Print out the entries below with no edits.
EXERCISE INPUTS Block Start
-- ==== Sys2Proof/Tests/Slice0.lean ====
section
/-! SUPPORT. Slice0.lean: the model's own tests: operands that a command cannot carry, for each statement a concrete state
and operands that meet its hypotheses (clause by clause), and single steps against the manual's worked examples. -/

open Sys2Proof Sys2Proof.Machine

namespace Sys2Proof.Tests

set_option Elab.async false

/-- A requester of the secure world, and one of the normal world, with a core's code. -/
def rqS : Req := ⟨0, true⟩
def rqN : Req := ⟨0, false⟩

/-- The syllable of slot `n` of core 0 on tile 0, alone in its bundle. -/
def syl (n : Fin 4) : Issue := ⟨0, 0, n, true, 0⟩

/-- A machine in service on tile 0 with core 0 as given, whose first instruction line has come; a secure core has its memory
there. -/
def served (k : Core) : State :=
  { cfg := { phase := .run, lmap := [(0, some 0)] }
    wld := { locked := true, dwm := if k.sec then 1 else 0 }
    isl := { tiles := [(0, { state := .run })] }
    cores := [(0, { k with on := true, served := some 0 })] }

/-- What a command does to core 0: a question about the core after it. -/
def after (c : Instr) (s : State) (p : State → Bool) : Bool :=
  match exec c s with
  | .next t => p t
  | _ => false

/-! The operands that a command can carry: each check refuses one. -/

theorem test_wf_requester : (Instr.reportAccept).wf = true ∧ (Instr.slcPost ⟨0o577, false⟩ 0 1).wf = true ∧
    (Instr.slcPost ⟨0o704, false⟩ 0 1).wf = true ∧ (Instr.slcPost ⟨0o640, false⟩ 0 1).wf = false ∧
    (Instr.slcPost ⟨0o705, false⟩ 0 1).wf = false := by decide
theorem test_wf_last_slot : (Instr.nop (syl 3)).wf = true ∧ (Instr.nop ⟨0, 0, 3, false, 0⟩).wf = false ∧
    (Instr.nop ⟨0, 0, 2, false, 0⟩).wf = true := by decide
theorem test_wf_failed_tiles : (Instr.testComplete [(3, 0), (4, 0)]).wf = true ∧
    (Instr.testComplete [(3, 0), (3, 1)]).wf = false := by decide
theorem test_wf_training : (Instr.lockSequence [1] ⟨[(1, 2)], true⟩).wf = true ∧ (Instr.lockSequence [1, 1] ⟨[], true⟩).wf = false ∧
    (Instr.lockSequence [] ⟨[(1, 2), (1, 2)], true⟩).wf = false ∧ (Instr.lockSequence [] ⟨[(1, 0)], false⟩).wf = false := by decide
theorem test_wf_copies : (Instr.chronometerSync [(0, 1), (1, 1)]).wf = true ∧
    (Instr.chronometerSync [(0, 1), (0, 2)]).wf = false := by decide
theorem test_wf_spans : (Instr.viDoorbellWrite 0 16383 [some 1]).wf = true ∧ (Instr.viDoorbellWrite 0 16383 [some 1, none]).wf = false ∧
    (Instr.shadowWrite 0 0 []).wf = false ∧ (Instr.shadowRead 0 0 0).wf = false ∧
    (Instr.shadowRead 0 12288 4096).wf = true ∧ (Instr.shadowRead 0 12289 4096).wf = false ∧
    (Instr.hostConfigRequest 0 (.nonPosted false 16383 2) 0).wf = false ∧
    (Instr.hostConfigRequest 0 (.nonPosted false 16383 1) 0).wf = true := by decide
theorem test_wf_octets : (Instr.hostCompletion 0 ⟨0, []⟩ none).wf = false ∧ (Instr.hostCompletion 0 ⟨0, []⟩ (some 0)).wf = true ∧
    (Instr.frameReceive 0 [] false).wf = false ∧ (Instr.frameReceive 0 [1] false).wf = true := by decide
theorem test_wf_link : (Instr.prtLinkUp (.group 0) 5 7).wf = true ∧ (Instr.prtLinkUp (.group 0) 6 7).wf = false ∧
    (Instr.prtLinkUp (.group 0) 5 8).wf = false := by decide
theorem test_wf_dram : (Instr.dramWriteAccept rqN 0 0 576 0).wf = true ∧ (Instr.dramWriteAccept rqN 0 0 0 0).wf = false ∧
    (Instr.dramWriteAccept rqN 0 575 2 0).wf = false ∧ (Instr.dramReadData 0 [(1, 1)]).wf = true ∧
    (Instr.dramReadData 0 [(1, 0)]).wf = false ∧ (Instr.dramReadData 0 [(1, 1), (1, 2)]).wf = false := by decide
theorem test_wf_smbus_block : (Instr.smbLatchRecord [] none).wf = false ∧ (Instr.smbRegisterSelect [1] (some 0)).wf = true ∧
    (Instr.smbRegisterWrite (List.replicate 256 0) none).wf = false ∧
    (Instr.smbRegisterWrite (List.replicate 255 0) none).wf = true := by decide +kernel
theorem test_no_word_spells_a_command : decodeTableWord 36 0 = none ∧ State.reset.withFetchWord 36 0 = State.reset := ⟨rfl, rfl⟩

/-! Witnesses for the statements about the syllables of a core: concrete states and operands that meet the hypotheses. -/

theorem witness_IntegerForms : MayIssue (syl 0) (served {}) ∧ MayIssue ⟨0, 0, 1, false, 5⟩ (served { slot := 1 }) := by
  unfold MayIssue; decide +kernel
theorem witness_CountsReversalsAndCrc : MayIssue (syl 0) (served {}) ∧
    (⟨3, 1, 0, 0⟩ : RegForm).func = 0 ∧ (⟨3, 1, 0, 0⟩ : RegForm).b = 0 ∧
    ∀ f ∈ [(0 : BitVec 9), 1, 2, 4, 5, 6], f.toNat < 8 ∧ f.toNat % 4 ≠ 3 := by unfold MayIssue; decide +kernel
theorem witness_MultiplyForms : MayIssue (syl 2) (served {}) ∧ S2Free (syl 2) (served {}) := by
  unfold MayIssue S2Free; decide +kernel
theorem witness_DivideForms : MayIssue ⟨0, 0, 2, true, 0⟩ (served { regs := [(1, 7), (2, 0)] }) ∧
    S2Free ⟨0, 0, 2, true, 0⟩ (served { regs := [(1, 7), (2, 0)] }) := by unfold MayIssue S2Free; decide +kernel
theorem witness_FloatingPointForms : MayIssue (syl 2) (served { fs := 0o140000 }) ∧
    S2Free (syl 2) (served { fs := 0o140000 }) := by unfold MayIssue S2Free; decide +kernel
theorem witness_IllegalSyllables : (∀ n : Fin 4, MayIssue (syl n) (served {})) ∧ opcodeListed 0o777 = false ∧
    opcodeListed 0 = true ∧
    (MayIssue (syl 3) (served { dly := 2 }) ∧ (openedCore (syl 3) (served { dly := 2 })).dly ≠ 0) := by
  unfold MayIssue; decide +kernel

/-- A core whose g1 points at its own tile memory; `page` gives it one translated page there, and one of its code. -/
def pointer : Core := { regs := [(1, 2 ^ 42)] }
def page (oct : Bool) (k : Core) : Core :=
  { k with
      norB := { tctl := true }
      tlb1 := [⟨false, 0, true, 3, 2 ^ 30, 2 ^ 30, 0, oct, true, true, true, true⟩,
        ⟨false, 0, true, 3, 0, 0, 0, false, true, true, true, true⟩] }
EXERCISE INPUTS Block End
# SOLUTION TO THE PROBLEM
-- ==== Sys2Proof/Tests/Slice0.lean ====
section
/-! SUPPORT. Slice0.lean: the model's own tests: operands that a command cannot carry, for each statement a concrete state
and operands that meet its hypotheses (clause by clause), and single steps against the manual's worked examples. -/

open Sys2Proof Sys2Proof.Machine

namespace Sys2Proof.Tests

set_option Elab.async false

/-- A requester of the secure world, and one of the normal world, with a core's code. -/
def rqS : Req := ⟨0, true⟩
def rqN : Req := ⟨0, false⟩

/-- The syllable of slot `n` of core 0 on tile 0, alone in its bundle. -/
def syl (n : Fin 4) : Issue := ⟨0, 0, n, true, 0⟩

/-- A machine in service on tile 0 with core 0 as given, whose first instruction line has come; a secure core has its memory
there. -/
def served (k : Core) : State :=
  { cfg := { phase := .run, lmap := [(0, some 0)] }
    wld := { locked := true, dwm := if k.sec then 1 else 0 }
    isl := { tiles := [(0, { state := .run })] }
    cores := [(0, { k with on := true, served := some 0 })] }

/-- What a command does to core 0: a question about the core after it. -/
def after (c : Instr) (s : State) (p : State → Bool) : Bool :=
  match exec c s with
  | .next t => p t
  | _ => false

/-! The operands that a command can carry: each check refuses one. -/

theorem test_wf_requester : (Instr.reportAccept).wf = true ∧ (Instr.slcPost ⟨0o577, false⟩ 0 1).wf = true ∧
    (Instr.slcPost ⟨0o704, false⟩ 0 1).wf = true ∧ (Instr.slcPost ⟨0o640, false⟩ 0 1).wf = false ∧
    (Instr.slcPost ⟨0o705, false⟩ 0 1).wf = false := by decide
theorem test_wf_last_slot : (Instr.nop (syl 3)).wf = true ∧ (Instr.nop ⟨0, 0, 3, false, 0⟩).wf = false ∧
    (Instr.nop ⟨0, 0, 2, false, 0⟩).wf = true := by decide
theorem test_wf_failed_tiles : (Instr.testComplete [(3, 0), (4, 0)]).wf = true ∧
    (Instr.testComplete [(3, 0), (3, 1)]).wf = false := by decide
theorem test_wf_training : (Instr.lockSequence [1] ⟨[(1, 2)], true⟩).wf = true ∧ (Instr.lockSequence [1, 1] ⟨[], true⟩).wf = false ∧
    (Instr.lockSequence [] ⟨[(1, 2), (1, 2)], true⟩).wf = false ∧ (Instr.lockSequence [] ⟨[(1, 0)], false⟩).wf = false := by decide
theorem test_wf_copies : (Instr.chronometerSync [(0, 1), (1, 1)]).wf = true ∧
    (Instr.chronometerSync [(0, 1), (0, 2)]).wf = false := by decide
theorem test_wf_spans : (Instr.viDoorbellWrite 0 16383 [some 1]).wf = true ∧ (Instr.viDoorbellWrite 0 16383 [some 1, none]).wf = false ∧
    (Instr.shadowWrite 0 0 []).wf = false ∧ (Instr.shadowRead 0 0 0).wf = false ∧
    (Instr.shadowRead 0 12288 4096).wf = true ∧ (Instr.shadowRead 0 12289 4096).wf = false ∧
    (Instr.hostConfigRequest 0 (.nonPosted false 16383 2) 0).wf = false ∧
    (Instr.hostConfigRequest 0 (.nonPosted false 16383 1) 0).wf = true := by decide
theorem test_wf_octets : (Instr.hostCompletion 0 ⟨0, []⟩ none).wf = false ∧ (Instr.hostCompletion 0 ⟨0, []⟩ (some 0)).wf = true ∧
    (Instr.frameReceive 0 [] false).wf = false ∧ (Instr.frameReceive 0 [1] false).wf = true := by decide
theorem test_wf_link : (Instr.prtLinkUp (.group 0) 5 7).wf = true ∧ (Instr.prtLinkUp (.group 0) 6 7).wf = false ∧
    (Instr.prtLinkUp (.group 0) 5 8).wf = false := by decide
theorem test_wf_dram : (Instr.dramWriteAccept rqN 0 0 576 0).wf = true ∧ (Instr.dramWriteAccept rqN 0 0 0 0).wf = false ∧
    (Instr.dramWriteAccept rqN 0 575 2 0).wf = false ∧ (Instr.dramReadData 0 [(1, 1)]).wf = true ∧
    (Instr.dramReadData 0 [(1, 0)]).wf = false ∧ (Instr.dramReadData 0 [(1, 1), (1, 2)]).wf = false := by decide
theorem test_wf_smbus_block : (Instr.smbLatchRecord [] none).wf = false ∧ (Instr.smbRegisterSelect [1] (some 0)).wf = true ∧
    (Instr.smbRegisterWrite (List.replicate 256 0) none).wf = false ∧
    (Instr.smbRegisterWrite (List.replicate 255 0) none).wf = true := by decide +kernel
theorem test_no_word_spells_a_command : decodeTableWord 36 0 = none ∧ State.reset.withFetchWord 36 0 = State.reset := ⟨rfl, rfl⟩

/-! Witnesses for the statements about the syllables of a core: concrete states and operands that meet the hypotheses. -/

theorem witness_IntegerForms : MayIssue (syl 0) (served {}) ∧ MayIssue ⟨0, 0, 1, false, 5⟩ (served { slot := 1 }) := by
  unfold MayIssue; decide +kernel
theorem witness_CountsReversalsAndCrc : MayIssue (syl 0) (served {}) ∧
    (⟨3, 1, 0, 0⟩ : RegForm).func = 0 ∧ (⟨3, 1, 0, 0⟩ : RegForm).b = 0 ∧
    ∀ f ∈ [(0 : BitVec 9), 1, 2, 4, 5, 6], f.toNat < 8 ∧ f.toNat % 4 ≠ 3 := by unfold MayIssue; decide +kernel
theorem witness_MultiplyForms : MayIssue (syl 2) (served {}) ∧ S2Free (syl 2) (served {}) := by
  unfold MayIssue S2Free; decide +kernel
theorem witness_DivideForms : MayIssue ⟨0, 0, 2, true, 0⟩ (served { regs := [(1, 7), (2, 0)] }) ∧
    S2Free ⟨0, 0, 2, true, 0⟩ (served { regs := [(1, 7), (2, 0)] }) := by unfold MayIssue S2Free; decide +kernel
theorem witness_FloatingPointForms : MayIssue (syl 2) (served { fs := 0o140000 }) ∧
    S2Free (syl 2) (served { fs := 0o140000 }) := by unfold MayIssue S2Free; decide +kernel
theorem witness_IllegalSyllables : (∀ n : Fin 4, MayIssue (syl n) (served {})) ∧ opcodeListed 0o777 = false ∧
    opcodeListed 0 = true ∧
    (MayIssue (syl 3) (served { dly := 2 }) ∧ (openedCore (syl 3) (served { dly := 2 })).dly ≠ 0) := by
  unfold MayIssue; decide +kernel

/-- A core whose g1 points at its own tile memory; `page` gives it one translated page there, and one of its code. -/
def pointer : Core := { regs := [(1, 2 ^ 42)] }
def page (oct : Bool) (k : Core) : Core :=
  { k with
      norB := { tctl := true }
      tlb1 := [⟨false, 0, true, 3, 2 ^ 30, 2 ^ 30, 0, oct, true, true, true, true⟩,
        ⟨false, 0, true, 3, 0, 0, 0, false, true, true, true, true⟩] }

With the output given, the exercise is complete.